§ **What needs to be done**:
Using the data below, output the first line and every line after it up to and including the line containing "remu (h : Hdr) (f : SA)", exactly as written and with nothing added.

§ **Data shown**:
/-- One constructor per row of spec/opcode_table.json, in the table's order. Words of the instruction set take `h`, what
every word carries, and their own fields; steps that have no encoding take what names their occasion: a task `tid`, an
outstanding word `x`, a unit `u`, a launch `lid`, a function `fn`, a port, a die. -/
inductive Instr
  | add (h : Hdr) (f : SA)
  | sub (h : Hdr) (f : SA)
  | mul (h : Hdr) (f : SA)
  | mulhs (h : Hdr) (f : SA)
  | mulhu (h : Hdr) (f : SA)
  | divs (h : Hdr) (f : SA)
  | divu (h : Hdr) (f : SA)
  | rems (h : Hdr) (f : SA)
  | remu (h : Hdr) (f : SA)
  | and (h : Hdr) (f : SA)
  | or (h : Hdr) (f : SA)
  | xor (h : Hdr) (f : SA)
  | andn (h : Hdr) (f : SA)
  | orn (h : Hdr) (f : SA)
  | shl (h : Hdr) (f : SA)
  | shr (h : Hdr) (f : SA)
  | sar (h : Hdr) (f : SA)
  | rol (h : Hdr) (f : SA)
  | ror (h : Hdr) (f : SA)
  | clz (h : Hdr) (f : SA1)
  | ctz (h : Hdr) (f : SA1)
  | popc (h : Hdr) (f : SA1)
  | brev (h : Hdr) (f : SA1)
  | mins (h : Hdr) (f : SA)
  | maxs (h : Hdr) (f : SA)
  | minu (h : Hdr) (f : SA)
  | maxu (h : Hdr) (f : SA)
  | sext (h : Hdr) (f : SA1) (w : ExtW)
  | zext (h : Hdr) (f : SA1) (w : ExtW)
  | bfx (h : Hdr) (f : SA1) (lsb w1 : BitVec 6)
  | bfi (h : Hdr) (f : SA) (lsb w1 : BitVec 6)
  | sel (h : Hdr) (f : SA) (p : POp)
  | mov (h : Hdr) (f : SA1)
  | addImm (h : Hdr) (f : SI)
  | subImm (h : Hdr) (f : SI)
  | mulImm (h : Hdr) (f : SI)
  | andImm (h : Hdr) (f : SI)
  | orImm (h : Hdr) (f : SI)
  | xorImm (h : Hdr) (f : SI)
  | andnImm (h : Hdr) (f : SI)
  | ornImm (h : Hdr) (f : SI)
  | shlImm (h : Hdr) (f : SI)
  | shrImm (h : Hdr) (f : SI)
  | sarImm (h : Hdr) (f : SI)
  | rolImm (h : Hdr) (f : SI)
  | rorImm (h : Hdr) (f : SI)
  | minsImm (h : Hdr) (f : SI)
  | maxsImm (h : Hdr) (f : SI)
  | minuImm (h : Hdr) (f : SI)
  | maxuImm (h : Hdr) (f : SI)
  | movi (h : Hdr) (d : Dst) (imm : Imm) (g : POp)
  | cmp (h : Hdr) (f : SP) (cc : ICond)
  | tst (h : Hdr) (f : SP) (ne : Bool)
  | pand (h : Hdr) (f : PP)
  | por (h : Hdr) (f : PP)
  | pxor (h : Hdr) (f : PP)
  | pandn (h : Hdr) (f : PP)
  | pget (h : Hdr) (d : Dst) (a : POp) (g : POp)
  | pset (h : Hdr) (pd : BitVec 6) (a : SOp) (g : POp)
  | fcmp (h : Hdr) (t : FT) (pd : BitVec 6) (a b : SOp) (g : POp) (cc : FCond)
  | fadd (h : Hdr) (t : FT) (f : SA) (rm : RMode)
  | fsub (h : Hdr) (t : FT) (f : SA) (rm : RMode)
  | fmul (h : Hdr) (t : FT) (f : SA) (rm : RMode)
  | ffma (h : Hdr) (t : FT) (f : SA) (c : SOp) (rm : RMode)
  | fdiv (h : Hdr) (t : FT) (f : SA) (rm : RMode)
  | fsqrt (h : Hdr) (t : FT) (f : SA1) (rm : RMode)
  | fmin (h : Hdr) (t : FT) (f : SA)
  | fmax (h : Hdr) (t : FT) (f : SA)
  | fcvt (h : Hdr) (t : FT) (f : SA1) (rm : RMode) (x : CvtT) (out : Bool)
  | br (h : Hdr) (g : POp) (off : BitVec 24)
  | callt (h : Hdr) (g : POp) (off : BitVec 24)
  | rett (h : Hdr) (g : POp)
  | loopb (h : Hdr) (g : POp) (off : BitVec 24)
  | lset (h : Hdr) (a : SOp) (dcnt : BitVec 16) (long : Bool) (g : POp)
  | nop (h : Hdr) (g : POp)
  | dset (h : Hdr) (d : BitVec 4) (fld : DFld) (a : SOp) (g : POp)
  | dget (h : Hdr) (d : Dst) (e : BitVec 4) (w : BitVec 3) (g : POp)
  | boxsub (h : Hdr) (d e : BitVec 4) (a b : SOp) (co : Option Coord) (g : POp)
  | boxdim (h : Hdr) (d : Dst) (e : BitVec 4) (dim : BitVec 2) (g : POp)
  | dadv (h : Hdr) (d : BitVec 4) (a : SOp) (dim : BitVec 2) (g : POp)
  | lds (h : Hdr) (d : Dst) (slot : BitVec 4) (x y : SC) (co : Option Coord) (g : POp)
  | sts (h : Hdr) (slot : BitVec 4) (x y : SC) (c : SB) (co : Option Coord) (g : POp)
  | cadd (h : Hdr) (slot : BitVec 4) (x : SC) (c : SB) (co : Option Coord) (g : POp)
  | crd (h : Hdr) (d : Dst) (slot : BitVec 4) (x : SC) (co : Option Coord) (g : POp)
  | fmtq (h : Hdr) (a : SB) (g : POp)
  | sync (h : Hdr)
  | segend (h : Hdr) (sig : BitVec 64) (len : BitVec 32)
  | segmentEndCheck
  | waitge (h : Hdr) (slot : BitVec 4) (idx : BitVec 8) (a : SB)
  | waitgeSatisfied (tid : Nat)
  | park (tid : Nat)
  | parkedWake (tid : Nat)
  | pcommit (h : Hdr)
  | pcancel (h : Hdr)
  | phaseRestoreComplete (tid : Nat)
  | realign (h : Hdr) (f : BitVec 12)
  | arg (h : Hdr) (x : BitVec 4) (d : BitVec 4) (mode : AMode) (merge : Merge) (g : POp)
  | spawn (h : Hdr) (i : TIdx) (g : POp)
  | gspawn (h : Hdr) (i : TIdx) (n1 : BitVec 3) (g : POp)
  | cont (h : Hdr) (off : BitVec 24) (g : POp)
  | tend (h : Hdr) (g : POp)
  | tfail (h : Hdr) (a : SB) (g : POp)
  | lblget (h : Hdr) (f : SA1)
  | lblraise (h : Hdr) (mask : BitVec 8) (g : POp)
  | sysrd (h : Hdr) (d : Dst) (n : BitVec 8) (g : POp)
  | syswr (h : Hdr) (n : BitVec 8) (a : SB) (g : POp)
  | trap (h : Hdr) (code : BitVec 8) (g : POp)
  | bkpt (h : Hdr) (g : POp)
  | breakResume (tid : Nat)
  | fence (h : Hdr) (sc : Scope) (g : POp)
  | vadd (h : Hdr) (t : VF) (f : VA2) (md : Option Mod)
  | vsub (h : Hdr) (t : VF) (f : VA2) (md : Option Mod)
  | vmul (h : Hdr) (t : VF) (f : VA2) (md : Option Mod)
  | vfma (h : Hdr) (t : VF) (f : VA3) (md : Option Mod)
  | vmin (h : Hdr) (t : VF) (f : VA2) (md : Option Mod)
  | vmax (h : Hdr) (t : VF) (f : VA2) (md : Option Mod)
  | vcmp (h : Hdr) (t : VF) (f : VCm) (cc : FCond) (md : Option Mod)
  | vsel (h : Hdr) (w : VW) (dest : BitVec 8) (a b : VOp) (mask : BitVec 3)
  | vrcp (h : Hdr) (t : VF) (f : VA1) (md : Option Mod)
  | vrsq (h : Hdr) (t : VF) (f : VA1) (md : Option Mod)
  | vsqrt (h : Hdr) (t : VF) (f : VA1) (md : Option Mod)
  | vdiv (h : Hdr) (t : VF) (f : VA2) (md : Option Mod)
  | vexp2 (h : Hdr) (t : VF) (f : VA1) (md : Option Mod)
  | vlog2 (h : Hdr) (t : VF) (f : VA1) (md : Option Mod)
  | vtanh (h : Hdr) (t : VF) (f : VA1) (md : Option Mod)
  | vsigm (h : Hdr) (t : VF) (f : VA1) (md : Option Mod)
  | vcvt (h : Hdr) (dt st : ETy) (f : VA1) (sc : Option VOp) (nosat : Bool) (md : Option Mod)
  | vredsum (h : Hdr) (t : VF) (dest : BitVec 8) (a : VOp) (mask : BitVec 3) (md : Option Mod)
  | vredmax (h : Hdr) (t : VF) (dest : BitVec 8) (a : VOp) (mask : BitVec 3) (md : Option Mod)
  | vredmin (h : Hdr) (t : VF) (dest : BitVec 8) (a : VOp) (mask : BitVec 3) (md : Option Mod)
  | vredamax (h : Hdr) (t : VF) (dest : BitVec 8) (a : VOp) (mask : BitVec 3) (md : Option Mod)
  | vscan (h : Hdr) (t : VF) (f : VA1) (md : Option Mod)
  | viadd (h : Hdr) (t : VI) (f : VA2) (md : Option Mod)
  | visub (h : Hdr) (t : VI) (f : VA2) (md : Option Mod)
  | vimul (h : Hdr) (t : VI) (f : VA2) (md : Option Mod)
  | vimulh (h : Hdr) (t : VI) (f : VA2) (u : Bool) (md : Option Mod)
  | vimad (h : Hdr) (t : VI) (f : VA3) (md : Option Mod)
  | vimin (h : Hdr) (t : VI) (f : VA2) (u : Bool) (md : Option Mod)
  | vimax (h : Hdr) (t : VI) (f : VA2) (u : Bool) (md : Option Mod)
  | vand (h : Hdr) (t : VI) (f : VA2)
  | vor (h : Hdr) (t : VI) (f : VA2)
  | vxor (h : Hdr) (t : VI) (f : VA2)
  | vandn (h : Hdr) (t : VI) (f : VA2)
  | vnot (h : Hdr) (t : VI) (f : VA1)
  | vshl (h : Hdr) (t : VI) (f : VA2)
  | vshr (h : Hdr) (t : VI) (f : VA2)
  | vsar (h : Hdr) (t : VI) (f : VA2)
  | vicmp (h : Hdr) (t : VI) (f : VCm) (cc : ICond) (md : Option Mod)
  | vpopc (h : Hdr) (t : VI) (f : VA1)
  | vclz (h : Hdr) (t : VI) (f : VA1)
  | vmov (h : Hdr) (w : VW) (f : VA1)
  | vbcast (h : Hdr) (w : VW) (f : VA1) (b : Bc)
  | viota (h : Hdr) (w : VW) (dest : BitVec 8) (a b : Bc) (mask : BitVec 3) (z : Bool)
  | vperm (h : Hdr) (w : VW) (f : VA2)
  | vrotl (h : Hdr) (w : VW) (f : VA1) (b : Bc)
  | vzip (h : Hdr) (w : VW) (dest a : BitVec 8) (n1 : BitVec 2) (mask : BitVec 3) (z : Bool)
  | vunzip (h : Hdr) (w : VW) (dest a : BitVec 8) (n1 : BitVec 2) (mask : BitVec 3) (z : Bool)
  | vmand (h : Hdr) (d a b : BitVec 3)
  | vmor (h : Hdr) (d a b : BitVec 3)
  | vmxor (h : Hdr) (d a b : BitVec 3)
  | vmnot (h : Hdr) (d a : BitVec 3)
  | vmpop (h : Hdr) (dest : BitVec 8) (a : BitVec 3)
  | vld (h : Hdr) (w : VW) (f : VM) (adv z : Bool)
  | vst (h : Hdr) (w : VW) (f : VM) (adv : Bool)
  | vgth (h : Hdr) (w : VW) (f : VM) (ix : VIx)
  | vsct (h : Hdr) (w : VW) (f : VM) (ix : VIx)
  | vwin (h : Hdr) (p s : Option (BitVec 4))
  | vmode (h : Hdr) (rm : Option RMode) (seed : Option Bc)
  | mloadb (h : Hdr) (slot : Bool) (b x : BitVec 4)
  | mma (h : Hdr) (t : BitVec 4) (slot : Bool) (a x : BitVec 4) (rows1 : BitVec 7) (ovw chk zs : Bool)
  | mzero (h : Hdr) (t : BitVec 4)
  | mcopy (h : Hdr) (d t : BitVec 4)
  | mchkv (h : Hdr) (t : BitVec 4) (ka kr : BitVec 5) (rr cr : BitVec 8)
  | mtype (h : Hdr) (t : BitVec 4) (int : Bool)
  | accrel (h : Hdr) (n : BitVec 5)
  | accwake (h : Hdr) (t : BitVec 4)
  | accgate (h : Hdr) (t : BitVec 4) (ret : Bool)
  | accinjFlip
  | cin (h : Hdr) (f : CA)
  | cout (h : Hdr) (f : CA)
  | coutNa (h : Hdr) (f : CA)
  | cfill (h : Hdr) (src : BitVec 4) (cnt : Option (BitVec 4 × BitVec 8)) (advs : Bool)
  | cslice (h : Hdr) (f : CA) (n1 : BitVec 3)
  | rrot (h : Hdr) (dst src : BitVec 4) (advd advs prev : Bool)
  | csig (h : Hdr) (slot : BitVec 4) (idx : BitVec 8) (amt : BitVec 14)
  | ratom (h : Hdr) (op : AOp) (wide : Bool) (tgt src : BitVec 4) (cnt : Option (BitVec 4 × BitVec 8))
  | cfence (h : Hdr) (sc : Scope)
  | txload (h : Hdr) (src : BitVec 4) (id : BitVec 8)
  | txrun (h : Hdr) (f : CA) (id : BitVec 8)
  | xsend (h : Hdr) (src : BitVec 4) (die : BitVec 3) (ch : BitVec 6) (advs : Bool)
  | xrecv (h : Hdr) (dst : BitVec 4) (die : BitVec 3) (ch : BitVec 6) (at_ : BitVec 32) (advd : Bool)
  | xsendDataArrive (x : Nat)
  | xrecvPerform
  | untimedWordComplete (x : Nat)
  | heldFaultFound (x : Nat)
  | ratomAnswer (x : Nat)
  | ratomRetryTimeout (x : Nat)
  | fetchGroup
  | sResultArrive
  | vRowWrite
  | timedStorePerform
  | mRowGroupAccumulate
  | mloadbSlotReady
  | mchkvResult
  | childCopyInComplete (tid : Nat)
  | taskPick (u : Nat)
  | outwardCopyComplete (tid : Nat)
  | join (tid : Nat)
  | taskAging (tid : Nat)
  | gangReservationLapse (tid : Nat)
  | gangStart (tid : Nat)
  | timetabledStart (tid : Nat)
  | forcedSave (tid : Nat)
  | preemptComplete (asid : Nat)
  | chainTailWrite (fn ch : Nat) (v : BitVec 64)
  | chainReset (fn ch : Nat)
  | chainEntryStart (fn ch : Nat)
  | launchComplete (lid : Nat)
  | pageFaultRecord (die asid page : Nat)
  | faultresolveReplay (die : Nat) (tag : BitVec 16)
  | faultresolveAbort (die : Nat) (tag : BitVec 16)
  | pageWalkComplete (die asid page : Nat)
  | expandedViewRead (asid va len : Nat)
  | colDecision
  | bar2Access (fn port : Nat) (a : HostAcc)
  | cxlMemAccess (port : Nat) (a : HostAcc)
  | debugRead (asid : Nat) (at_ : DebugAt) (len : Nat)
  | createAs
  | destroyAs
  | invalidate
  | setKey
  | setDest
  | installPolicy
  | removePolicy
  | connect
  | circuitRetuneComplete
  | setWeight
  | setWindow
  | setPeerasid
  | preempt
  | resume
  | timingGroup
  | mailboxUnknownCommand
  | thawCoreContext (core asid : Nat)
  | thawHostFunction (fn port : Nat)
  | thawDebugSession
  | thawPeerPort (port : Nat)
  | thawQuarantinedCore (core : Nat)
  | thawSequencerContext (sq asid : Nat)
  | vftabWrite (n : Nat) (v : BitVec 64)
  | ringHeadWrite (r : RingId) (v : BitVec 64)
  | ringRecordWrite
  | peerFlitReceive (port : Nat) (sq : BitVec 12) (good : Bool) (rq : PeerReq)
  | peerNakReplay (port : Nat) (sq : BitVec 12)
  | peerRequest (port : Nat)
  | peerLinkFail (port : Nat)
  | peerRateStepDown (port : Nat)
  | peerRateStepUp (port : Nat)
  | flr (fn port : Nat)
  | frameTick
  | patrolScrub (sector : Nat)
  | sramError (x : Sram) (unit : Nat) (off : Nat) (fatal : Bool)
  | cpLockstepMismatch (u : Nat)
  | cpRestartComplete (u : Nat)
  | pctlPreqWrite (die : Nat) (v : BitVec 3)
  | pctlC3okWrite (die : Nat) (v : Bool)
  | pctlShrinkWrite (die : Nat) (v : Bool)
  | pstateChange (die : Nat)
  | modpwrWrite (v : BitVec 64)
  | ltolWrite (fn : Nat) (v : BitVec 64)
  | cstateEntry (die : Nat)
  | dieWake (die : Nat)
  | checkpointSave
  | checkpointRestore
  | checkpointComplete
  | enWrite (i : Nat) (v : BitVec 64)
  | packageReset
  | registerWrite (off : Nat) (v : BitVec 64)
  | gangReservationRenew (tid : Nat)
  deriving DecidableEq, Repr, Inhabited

§ **Answer area**:
/-- One constructor per row of spec/opcode_table.json, in the table's order. Words of the instruction set take `h`, what
every word carries, and their own fields; steps that have no encoding take what names their occasion: a task `tid`, an
outstanding word `x`, a unit `u`, a launch `lid`, a function `fn`, a port, a die. -/
inductive Instr
  | add (h : Hdr) (f : SA)
  | sub (h : Hdr) (f : SA)
  | mul (h : Hdr) (f : SA)
  | mulhs (h : Hdr) (f : SA)
  | mulhu (h : Hdr) (f : SA)
  | divs (h : Hdr) (f : SA)
  | divu (h : Hdr) (f : SA)
  | rems (h : Hdr) (f : SA)
  | remu (h : Hdr) (f : SA)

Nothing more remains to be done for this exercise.